Loran Smith injured in car crash

Larry Munson: "WhaddyaGotLoran?"
Loran Smith: "Well, I'm upside down in a French cornfield. The corn has attempted to surrender to me, and I'm sore as hell. But I'm indestructible so I'm fine. Back to you Larry."

Loran was injured in a car crash in France, but he's recovering nicely at home. The only thing that shocked me about this story is that Bobby Knight, Salman Rushdie or John McCain wasn't in the car as I've been told that Loran's list of friends and fishing / golfing buddies is pretty eclectic.

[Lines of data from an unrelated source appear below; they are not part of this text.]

-- ==== Sys2Proof/Laws/Sequencer.lean ====
section
/-! SUPPORT. What a step can be (30_encoding.md R94): the execution of the command at `pc`, or the fault of an illegal word. -/

namespace Sys2Proof.Machine

theorem State.faultIrq_congr {s t : State} (h : t.fstat = s.fstat) : t.faultIrq = s.faultIrq := by
  rw [State.faultIrq, State.faultIrq, h]

/-- An illegal word at `pc` raises `Fault(1, 0)` (R90, R221). -/
theorem step_illegal {s : State} {w : Word} (h : AtCommand s w) (hi : IllegalWord w) :
    step s = .next (s.raiseFault .illegalCommand 0) := by
  obtain ⟨hlt, -⟩ := List.getElem?_eq_some_iff.1 h.2.2
  rw [sequencerStep_running h.1 h.2.1 (by omega), h.fetch_eq]
  rcases decode_illegal (s.cmd.drop (s.pc.toNat + 1)) hi with h | h <;> rw [h]

/-- A legal word whose payload is missing is stuck (R96). -/
theorem step_truncated {s : State} {w : Word} (h : AtCommand s w) (hl : ¬ IllegalWord w)
    (ht : s.cmd.length < s.pc.toNat + lengthOfOp (opField w)) : step s = .fault .truncatedCommand := by
  obtain ⟨hlt, -⟩ := List.getElem?_eq_some_iff.1 h.2.2
  rw [sequencerStep_running h.1 h.2.1 (by omega), h.fetch_eq, decode_truncated hl (by simp; omega)]

/-- What is known of a step that answers a next state. -/
theorem step_cases {s t : State} (h : step s = .next t) :
    s.cmd.length < 2 ^ 32 ∧ s.faultIrq = false ∧ s.pc.toNat < s.cmd.length ∧
    ((∃ i rest, decode s.fetch = .ok (i, rest) ∧ exec i s = .next t) ∨
      ∃ w, AtCommand s w ∧ IllegalWord w ∧ t = s.raiseFault .illegalCommand 0) := by
  have h0 := h
  rw [step, sequencerStep] at h
  by_cases h1 : 2 ^ 32 ≤ s.cmd.length
  · rw [if_pos h1] at h
    cases h
  rw [if_neg h1] at h
  by_cases h2 : s.faultIrq = true
  · rw [if_pos h2] at h
    cases h
  rw [if_neg h2] at h
  by_cases h3 : s.pc.toNat = s.cmd.length
  · rw [if_pos h3] at h
    cases h
  have h2' : s.faultIrq = false := by simpa using h2
  rw [sequencerStep_running (by omega) h2' h3] at h0
  by_cases h4 : s.pc.toNat < s.cmd.length
  · have hat : AtCommand s (s.cmd[s.pc.toNat]) := ⟨by omega, h2', by simp [h4]⟩
    refine ⟨by omega, h2', h4, ?_⟩
    by_cases hi : IllegalWord (s.cmd[s.pc.toNat])
    · rw [sequencerStep_running (by omega) h2' h3 |>.symm, step_illegal hat hi] at h0
      exact .inr ⟨_, hat, hi, (next_inj h0).symm⟩
    · rw [hat.fetch_eq] at h0 ⊢
      by_cases hl : lengthOfOp (opField s.cmd[s.pc.toNat]) ≤ (s.cmd.drop (s.pc.toNat + 1)).length + 1
      · obtain ⟨i, rest, hd⟩ := decode_of_length hi hl
        rw [hd] at h0
        exact .inl ⟨i, rest, hd, h0⟩
      · rw [decode_truncated hi (by omega)] at h0
        cases h0
  · rw [State.fetch, List.drop_eq_nil_of_le (by omega)] at h0
    cases h0

/-- The words of the command at `pc` lie in the stream. -/
theorem fetch_length_le {s : State} {i : Instr} {rest : List Word} (h : decode s.fetch = .ok (i, rest))
    (hp : s.pc.toNat < s.cmd.length) : s.pc.toNat + i.words ≤ s.cmd.length := by
  have hl : s.fetch.length = s.cmd.length - s.pc.toNat := by simp [State.fetch]
  cases hf : s.fetch with
  | nil =>
    rw [hf] at hl
    simp at hl
    omega
  | cons w ws =>
    rw [hf] at h hl
    have := (decode_length h).1
    omega

/-- Where the words of a command lie in the stream, the advance does not wrap (R28). -/
theorem advance_toNat {s : State} {n : Nat} (h1 : s.cmd.length < 2 ^ 32) (h : s.pc.toNat + n ≤ s.cmd.length) :
    (s.pc + BitVec.ofNat 32 n).toNat = s.pc.toNat + n := by
  rw [BitVec.toNat_add, BitVec.toNat_ofNat]
  omega

end Sys2Proof.Machine
end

Best Loran / Larry exchange ever:
    Larry: "WhaddyaGotLoran?"
    Loran: "Well, I'm on the sidelines here with Charles Grant. Charles, you're from South Georgia. You like Boiled Peanuts don't you?"
    Charles: "Yeah."
    Loran: "Well, back to you Larry."
    Larry: (Pause) "Third and Six...."
Any funny Loran Smith stories you want to share? Feel free.

PWD

(BTW -- Everyone remembers the Charles Grant story different. All versions are funny as hell if you do the voice right followed by Munson's reaction)

24 comments:

Anonymous said...

Larry: Loranwhaddyagot?

Loran: Well Larry Leonard Pope caught that last touchdown, and he's from Americus, Georgia which was named after the explorer Amerigo Vespucci. It looks like Leonard did a little exploring of his own in the endzone.

Larry:... ... ... Coutu lines up for the kickoff.

Dawgnoxious said...

In 1996, UGA was playing in Starkville. Juan Daniels took a hard hit and was, as they say, knocked the f*ck out. His momma ran down to check on him, and it just looked terrible. They carted him off in a stretcher as a I recall.

Somehow someway, Juan wasn't seriously injured. Loran managed to get a legendary interview with him that went like this as I recall:

Larry: whaddyagotloran?

Loran: Larry, I'm with Juan Daniels on the sideline. Juan, what happened out there?

Juan: Loran, I don't even know.

Loran: Back you, Larry.

Larry: (pause) Thank you, Loran. I think.

Classic.

el diablo said...

i don't remember the game. and please someone tell me i am not making this up.

"Well larry, the crowd is pretty liquored up down here."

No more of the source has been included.